１：音声認識装置、１０：制御部、２０：音声認識ユニット、２１：音声入力部、２２：音声記憶部、２３：音声認識部、２４：表示決定部、２５：認識辞書、２６：対応項目表、３０：操作スイッチ群、４０：表示部、５０：マイクロフォン 1: voice recognition device, 10: control unit, 20: voice recognition unit, 21: voice input unit, 22: voice storage unit, 23: voice recognition unit, 24: display determination unit, 25: recognition dictionary, 26: corresponding item Table, 30: Operation switch group, 40: Display unit, 50: Microphone

Claims

A speech recognition device that includes a recognition dictionary used for speech recognition, recognizes speech input using the recognition dictionary,
A voice segment extraction process for extracting a voice segment based on the signal level of the input voice;
A recognition process for recognizing voice data corresponding to the voice section using the recognition dictionary when the voice section is extracted in the voice section extraction process;
And a list process for displaying a recognition result by the recognition process and displaying a list of corresponding items corresponding to the recognition result.
A speech recognition apparatus characterized in that the corresponding items displayed in the list in the list processing can be manually operated.

The speech recognition apparatus according to claim 1,
The voice recognition device, wherein the voice segment extraction process is repeated until a predetermined operation is not detected.

The speech recognition apparatus according to claim 1 or 2,
When the corresponding item is selected by a manual operation, a selection item that is the selected corresponding item is displayed, and a corresponding item corresponding to the selected item is displayed in a list.

In the voice recognition device according to any one of claims 1 to 3,
The recognition dictionary stores predetermined comparison candidates,
The corresponding item is a part of the comparison target candidate.

In the speech recognition apparatus according to any one of claims 1 to 4,
The recognition dictionary stores predetermined comparison candidates,
In the recognition process, the speech data is compared with all comparison target candidates regardless of the corresponding items displayed in the list.

In the voice recognition device according to any one of claims 1 to 5,
The speech recognition apparatus, wherein the predetermined operation is a predetermined confirmation operation.
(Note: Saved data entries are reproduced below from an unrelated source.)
-- ==== Sys2Proof/Machine/Dispatch.lean ====
section
/-! DEFINITION. Dispatch: one arm a constructor, each one direct call of its meaning. -/

namespace Sys2Proof.Machine

/-- The meaning of an instruction or device step. -/
def exec (i : Instr) (s : State) : Host.Outcome State Fault Refusal :=
  match i with
  | .nop h => Sys2Proof.Machine.execNop h s
  | .bra h disp => Sys2Proof.Machine.execBra h disp s
  | .brx h a => Sys2Proof.Machine.execBrx h a s
  | .call h d t => Sys2Proof.Machine.execCall h d t s
  | .ret h a => Sys2Proof.Machine.execRet h a s
  | .exit h => Sys2Proof.Machine.execExit h s
  | .meetset h d disp => Sys2Proof.Machine.execMeetset h d disp s
  | .meetrst h src => Sys2Proof.Machine.execMeetrst h src s
  | .mjoin h m => Sys2Proof.Machine.execMjoin h m s
  | .mleave h m => Sys2Proof.Machine.execMleave h m s
  | .mwait h m => Sys2Proof.Machine.execMwait h m s
  | .mset h a m op => Sys2Proof.Machine.execMset h a m op s
  | .mget h d m op => Sys2Proof.Machine.execMget h d m op s
  | .vote h d a m op => Sys2Proof.Machine.execVote h d a m op s
  | .sleept h a => Sys2Proof.Machine.execSleept h a s
  | .sleepp h a bar => Sys2Proof.Machine.execSleepp h a bar s
  | .fork h d a disp => Sys2Proof.Machine.execFork h d a disp s
  | .rdv h a => Sys2Proof.Machine.execRdv h a s
  | .iadd h d a b mode w64 => Sys2Proof.Machine.execIadd h d a b mode w64 s
  | .isub h d a b mode w64 => Sys2Proof.Machine.execIsub h d a b mode w64 s
  | .imul h d a b w64 => Sys2Proof.Machine.execImul h d a b w64 s
  | .imulh h d a b mode => Sys2Proof.Machine.execImulh h d a b mode s
  | .imad h d a b c mode => Sys2Proof.Machine.execImad h d a b c mode s
  | .iminmax h d a b op ty => Sys2Proof.Machine.execIminmax h d a b op ty s
  | .bool h d a b c g1 g0 => Sys2Proof.Machine.execBool h d a b c g1 g0 s
  | .shf h d a b c op => Sys2Proof.Machine.execShf h d a b c op s
  | .bfx h d a b sx => Sys2Proof.Machine.execBfx h d a b sx s
  | .bfi h d a b c => Sys2Proof.Machine.execBfi h d a b c s
  | .bitc h d a op => Sys2Proof.Machine.execBitc h d a op s
  | .icmp h a b w64 => Sys2Proof.Machine.execIcmp h a b w64 s
  | .sel h d a b w64 sc => Sys2Proof.Machine.execSel h d a b w64 sc s
  | .mov h d a w64 => Sys2Proof.Machine.execMov h d a w64 s
  | .movi h d imm s64 => Sys2Proof.Machine.execMovi h d imm s64 s
  | .lea h d a b sgn scale => Sys2Proof.Machine.execLea h d a b sgn scale s
  | .srd h d n => Sys2Proof.Machine.execSrd h d n s
  | .swr h a n => Sys2Proof.Machine.execSwr h a n s
  | .shfl h d a b c m op => Sys2Proof.Machine.execShfl h d a b c m op s
  | .vcomp h d a b m => Sys2Proof.Machine.execVcomp h d a b m s
  | .vexp h d a b m => Sys2Proof.Machine.execVexp h d a b m s
  | .iscan h d a m op excl => Sys2Proof.Machine.execIscan h d a m op excl s
  | .ired h d a m op => Sys2Proof.Machine.execIred h d a m op s
  | .bysel h d a b c => Sys2Proof.Machine.execBysel h d a b c s
  | .fadd h d a b sat rnd => Sys2Proof.Machine.execFadd h d a b sat rnd s
  | .fmul h d a b sat rnd => Sys2Proof.Machine.execFmul h d a b sat rnd s
  | .ffma h d a b c sat rnd => Sys2Proof.Machine.execFfma h d a b c sat rnd s
  | .fminmax h d a b op => Sys2Proof.Machine.execFminmax h d a b op s
  | .fcmp h a b => Sys2Proof.Machine.execFcmp h a b s
  | .fclass h d a mask => Sys2Proof.Machine.execFclass h d a mask s
  | .frnd h d a rnd => Sys2Proof.Machine.execFrnd h d a rnd s
  | .fscale h d a b rnd => Sys2Proof.Machine.execFscale h d a b rnd s
  | .dadd h d a b sat rnd => Sys2Proof.Machine.execDadd h d a b sat rnd s
  | .dmul h d a b sat rnd => Sys2Proof.Machine.execDmul h d a b sat rnd s
  | .dfma h d a b c sat rnd => Sys2Proof.Machine.execDfma h d a b c sat rnd s
  | .dcmp h a b => Sys2Proof.Machine.execDcmp h a b s
  | .hadd2 h d a b ty sat rnd => Sys2Proof.Machine.execHadd2 h d a b ty sat rnd s
  | .hmul2 h d a b ty sat rnd => Sys2Proof.Machine.execHmul2 h d a b ty sat rnd s
  | .hfma2 h d a b c ty sat rnd => Sys2Proof.Machine.execHfma2 h d a b c ty sat rnd s
  | .sfn h d a slot => Sys2Proof.Machine.execSfn h d a slot s
  | .aconj h d a alg => Sys2Proof.Machine.execAconj h d a alg s
  | .anorm h d a alg rnd => Sys2Proof.Machine.execAnorm h d a alg rnd s
  | .amul h d a b alg ca cb rnd => Sys2Proof.Machine.execAmul h d a b alg ca cb rnd s
  | .fred h d a m op duct => Sys2Proof.Machine.execFred h d a m op duct s
  | .fscan h d a m op duct excl => Sys2Proof.Machine.execFscan h d a m op duct excl s
  | .cvt h d a dst src satf rnd => Sys2Proof.Machine.execCvt h d a dst src satf rnd s
  | .cvth2 h d a b ty satf rnd => Sys2Proof.Machine.execCvth2 h d a b ty satf rnd s
  | .cvtq8 h d a b ty scl satf rnd => Sys2Proof.Machine.execCvtq8 h d a b ty scl satf rnd s
  | .cvtq4 h d a b scl satf rnd => Sys2Proof.Machine.execCvtq4 h d a b scl satf rnd s
  | .cvtw h d a op q satf rnd => Sys2Proof.Machine.execCvtw h d a op q satf rnd s
  | .unpq h d a b ty scl satf rnd => Sys2Proof.Machine.execUnpq h d a b ty scl satf rnd s
  | .bscale h d a m ty => Sys2Proof.Machine.execBscale h d a m ty s
  | .srseed h a => Sys2Proof.Machine.execSrseed h a s
  | .i2i h d a dst src sat => Sys2Proof.Machine.execI2i h d a dst src sat s
  | .draw h d site => Sys2Proof.Machine.execDraw h d site s
  | .drawb h d site => Sys2Proof.Machine.execDrawb h d site s
  | .drawi h d b site => Sys2Proof.Machine.execDrawi h d b site s
  | .drawn h d site => Sys2Proof.Machine.execDrawn h d site s
  | .drawt h d site => Sys2Proof.Machine.execDrawt h d site s
  | .csetup h op => Sys2Proof.Machine.execCsetup h op s
  | .cmut h a b n => Sys2Proof.Machine.execCmut h a b n s
  | .cmutclr h => Sys2Proof.Machine.execCmutclr h s
  | .cresult h a cnt => Sys2Proof.Machine.execCresult h a cnt s
  | .crestart h disp => Sys2Proof.Machine.execCrestart h disp s
  | .caccept h d a b comp => Sys2Proof.Machine.execCaccept h d a b comp s
  | .ccmp h d a comp => Sys2Proof.Machine.execCcmp h d a comp s
  | .cpeek h d a site => Sys2Proof.Machine.execCpeek h d a site s
  | .cseed h a => Sys2Proof.Machine.execCseed h a s
  | .ld h d a f sx => Sys2Proof.Machine.execLd h d a f sx s
  | .st h a b f => Sys2Proof.Machine.execSt h a b f s
  | .ldv h d a f => Sys2Proof.Machine.execLdv h d a f s
  | .stv h a b f => Sys2Proof.Machine.execStv h a b f s
  | .ldk h d a f sx => Sys2Proof.Machine.execLdk h d a f sx s
  | .atom h d a b f op => Sys2Proof.Machine.execAtom h d a b f op s
  | .red h a b f op => Sys2Proof.Machine.execRed h a b f op s
  | .cas h d a b c f => Sys2Proof.Machine.execCas h d a b c f s
  | .fence h kind scope => Sys2Proof.Machine.execFence h kind scope s
  | .icinv h a b ofs scope => Sys2Proof.Machine.execIcinv h a b ofs scope s
  | .cctl h a b inv f => Sys2Proof.Machine.execCctl h a b inv f s
  | .pref h a lvl f => Sys2Proof.Machine.execPref h a lvl f s
  | .malg h a m rsp alg => Sys2Proof.Machine.execMalg h a m rsp alg s
  | .mwld h a b c m fmt alg => Sys2Proof.Machine.execMwld h a b c m fmt alg s
  | .mgath h a m => Sys2Proof.Machine.execMgath h a m s
  | .mscale h a m => Sys2Proof.Machine.execMscale h a m s
  | .mma h m fmt cb ca ow duct bank => Sys2Proof.Machine.execMma h m fmt cb ca ow duct bank s
  | .mzero h m ty bank => Sys2Proof.Machine.execMzero h m ty bank s
  | .mldacc h a m ty bank => Sys2Proof.Machine.execMldacc h a m ty bank s
  | .mdrain h d m bank => Sys2Proof.Machine.execMdrain h d m bank s
  | .mdrst h a b m op scope rel space bank => Sys2Proof.Machine.execMdrst h a b m op scope rel space bank s
  | .mstat h d m clr => Sys2Proof.Machine.execMstat h d m clr s
  | .copy h d a b f => Sys2Proof.Machine.execCopy h d a b f s
  | .cwait h d a => Sys2Proof.Machine.execCwait h d a s
  | .binit h a bar => Sys2Proof.Machine.execBinit h a bar s
  | .barv h d a m op bar => Sys2Proof.Machine.execBarv h d a m op bar s
  | .bwait h d a bar => Sys2Proof.Machine.execBwait h d a bar s
  | .btest h d pt bar => Sys2Proof.Machine.execBtest h d pt bar s
  | .bexpt h a bar => Sys2Proof.Machine.execBexpt h a bar s
  | .discard h => Sys2Proof.Machine.execDiscard h s
  | .samp h d a b c filt => Sys2Proof.Machine.execSamp h d a b c filt s
  | .sampinv h adr dev => Sys2Proof.Machine.execSampinv h adr dev s
  | .tbox h d a b => Sys2Proof.Machine.execTbox h d a b s
  | .ttri h d a b cull => Sys2Proof.Machine.execTtri h d a b cull s
  | .spush h a b c m nz n => Sys2Proof.Machine.execSpush h a b c m nz n s
  | .spop h d b c m => Sys2Proof.Machine.execSpop h d b c m s
  | .shray h d a b c fx => Sys2Proof.Machine.execShray h d a b c fx s
  | .emitPayload h d a b c => Sys2Proof.Machine.execEmitPayload h d a b c s
  | .emitVertex h a b c => Sys2Proof.Machine.execEmitVertex h a b c s
  | .emitPrim h a b => Sys2Proof.Machine.execEmitPrim h a b s
  | .emitColour h a => Sys2Proof.Machine.execEmitColour h a s
  | .trap h a code => Sys2Proof.Machine.execTrap h a code s
  | .trapretRetry h => Sys2Proof.Machine.execTrapretRetry h s
  | .trapretSkip h => Sys2Proof.Machine.execTrapretSkip h s
  | .trapretSupply h => Sys2Proof.Machine.execTrapretSupply h s
  | .trapretAccept h => Sys2Proof.Machine.execTrapretAccept h s
  | .launch h d a => Sys2Proof.Machine.execLaunch h d a s
  | .tlbinv h rng => Sys2Proof.Machine.execTlbinv h rng s
  | .bkpt h code => Sys2Proof.Machine.execBkpt h code s
  | .emptySlot lineWord => Sys2Proof.Machine.execEmptySlot lineWord s
  | .fetchLine ag => Sys2Proof.Machine.execFetchLine ag s
  | .longLatencyResult acc => Sys2Proof.Machine.execLongLatencyResult acc s
  | .lateTrapDelivery ag => Sys2Proof.Machine.execLateTrapDelivery ag s
  | .pageWalk acc => Sys2Proof.Machine.execPageWalk acc s
  | .portUpdate acc half => Sys2Proof.Machine.execPortUpdate acc half s
  | .collectiveBody uid g mask => Sys2Proof.Machine.execCollectiveBody uid g mask s
  | .sleepWake ag => Sys2Proof.Machine.execSleepWake ag s
  | .bursarExit core => Sys2Proof.Machine.execBursarExit core s
  | .copyChunkSend core slot => Sys2Proof.Machine.execCopyChunkSend core slot s
  | .copyChunkAck core slot chunk => Sys2Proof.Machine.execCopyChunkAck core slot chunk s
  | .arrayRelease core => Sys2Proof.Machine.execArrayRelease core s
  | .mdrstTileApply tile => Sys2Proof.Machine.execMdrstTileApply tile s
  | .weightCacheFill smp table gen => Sys2Proof.Machine.execWeightCacheFill smp table gen s
  | .walkerRay core => Sys2Proof.Machine.execWalkerRay core s
  | .meshGroupStart core slot => Sys2Proof.Machine.execMeshGroupStart core slot s
  | .taskSlotFree core slot => Sys2Proof.Machine.execTaskSlotFree core slot s
  | .primitiveSetup launch => Sys2Proof.Machine.execPrimitiveSetup launch s
  | .pixelGroupStart pair => Sys2Proof.Machine.execPixelGroupStart pair s
  | .tileFlush pair launch tx ty => Sys2Proof.Machine.execTileFlush pair launch tx ty s
  | .tileReload pair launch tx ty => Sys2Proof.Machine.execTileReload pair launch tx ty s
  | .passEndWrite launch => Sys2Proof.Machine.execPassEndWrite launch s
  | .replayCheck core port entry => Sys2Proof.Machine.execReplayCheck core port entry s
  | .escrowRollback uid => Sys2Proof.Machine.execEscrowRollback uid s
  | .teamRelaunch uid core => Sys2Proof.Machine.execTeamRelaunch uid core s
  | .queueDoorbell q wr => Sys2Proof.Machine.execQueueDoorbell q wr s
  | .launchPacket q => Sys2Proof.Machine.execLaunchPacket q s
  | .fencePacket q => Sys2Proof.Machine.execFencePacket q s
  | .fencePacketRelease q => Sys2Proof.Machine.execFencePacketRelease q s
  | .signalPacket q => Sys2Proof.Machine.execSignalPacket q s
  | .signalApply q => Sys2Proof.Machine.execSignalApply q s
  | .queueEnable q => Sys2Proof.Machine.execQueueEnable q s
  | .queueDisable q => Sys2Proof.Machine.execQueueDisable q s
  | .haltClear q => Sys2Proof.Machine.execHaltClear q s
  | .preemptSet q => Sys2Proof.Machine.execPreemptSet q s
  | .preemptClear q => Sys2Proof.Machine.execPreemptClear q s
  | .imageSeal uid => Sys2Proof.Machine.execImageSeal uid s
  | .teamAdmission core => Sys2Proof.Machine.execTeamAdmission core s
  | .launchCompletion launch => Sys2Proof.Machine.execLaunchCompletion launch s
  | .detCommit launch => Sys2Proof.Machine.execDetCommit launch s
  | .detBufferFull uid => Sys2Proof.Machine.execDetBufferFull uid s
  | .faultAnswerMap die num => Sys2Proof.Machine.execFaultAnswerMap die num s
  | .faultAnswerRefuse die num => Sys2Proof.Machine.execFaultAnswerRefuse die num s
  | .managementWrite off wide val => Sys2Proof.Machine.execManagementWrite off wide val s
  | .portDownClear port => Sys2Proof.Machine.execPortDownClear port s
  | .powerRequestP0 => Sys2Proof.Machine.execPowerRequestP0 s
  | .powerRequestP1 => Sys2Proof.Machine.execPowerRequestP1 s
  | .powerRequestP2 => Sys2Proof.Machine.execPowerRequestP2 s
  | .powerRequestP3 => Sys2Proof.Machine.execPowerRequestP3 s
  | .retentionEntry => Sys2Proof.Machine.execRetentionEntry s
  | .stoptick => Sys2Proof.Machine.execStoptick s
  | .clockRelease => Sys2Proof.Machine.execClockRelease s
  | .timeSeriesSample die => Sys2Proof.Machine.execTimeSeriesSample die s
  | .monitorRead die mon => Sys2Proof.Machine.execMonitorRead die mon s
  | .monitorClear die mon => Sys2Proof.Machine.execMonitorClear die mon s
  | .monitorSelect die mon src w => Sys2Proof.Machine.execMonitorSelect die mon src w s
  | .fatalDump => Sys2Proof.Machine.execFatalDump s
  | .tokenSubmit tok => Sys2Proof.Machine.execTokenSubmit tok s
  | .attest nonce => Sys2Proof.Machine.execAttest nonce s
  | .reset img => Sys2Proof.Machine.execReset img s
  | .peerChunkReceive port f => Sys2Proof.Machine.execPeerChunkReceive port f s
  | .peerAckReceive port seq prot => Sys2Proof.Machine.execPeerAckReceive port seq prot s
  | .heartbeatReceive port => Sys2Proof.Machine.execHeartbeatReceive port s
  | .heartbeatSend port => Sys2Proof.Machine.execHeartbeatSend port s
  | .chunkRetransmit port seq => Sys2Proof.Machine.execChunkRetransmit port seq s
  | .portDown port => Sys2Proof.Machine.execPortDown port s
  | .firmwareImage img => Sys2Proof.Machine.execFirmwareImage img s
  | .bkptResumption uid g => Sys2Proof.Machine.execBkptResumption uid g s
  | .icinvAcknowledgement ag => Sys2Proof.Machine.execIcinvAcknowledgement ag s
  | .tlbinvAcknowledgement ag => Sys2Proof.Machine.execTlbinvAcknowledgement ag s
  | .sampinvAcknowledgement ag => Sys2Proof.Machine.execSampinvAcknowledgement ag s

end Sys2Proof.Machine
end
In the voice recognition device according to any one of claims 1 to 5,
The speech recognition apparatus according to claim 1, wherein the predetermined operation is a manual operation of a corresponding item displayed as a list in the list processing.

The speech recognition apparatus according to any one of claims 1 to 7,
The corresponding item displayed in the list can be displayed as an operation icon.

In the voice recognition device according to any one of claims 1 to 8,
In the speech segment extraction processing, the speech segment is extracted by determining a silent segment in which a speech signal level is below a threshold value.

The speech recognition device according to claim 9.
In the speech segment extraction process, a first unvoiced segment is determined to extract the speech segment, and the speech segment is repeatedly extracted until a second unvoiced segment longer than the first unvoiced segment is determined. Can be extracted,
In the recognition process, a plurality of voice data corresponding to the plurality of voice sections can be recognized.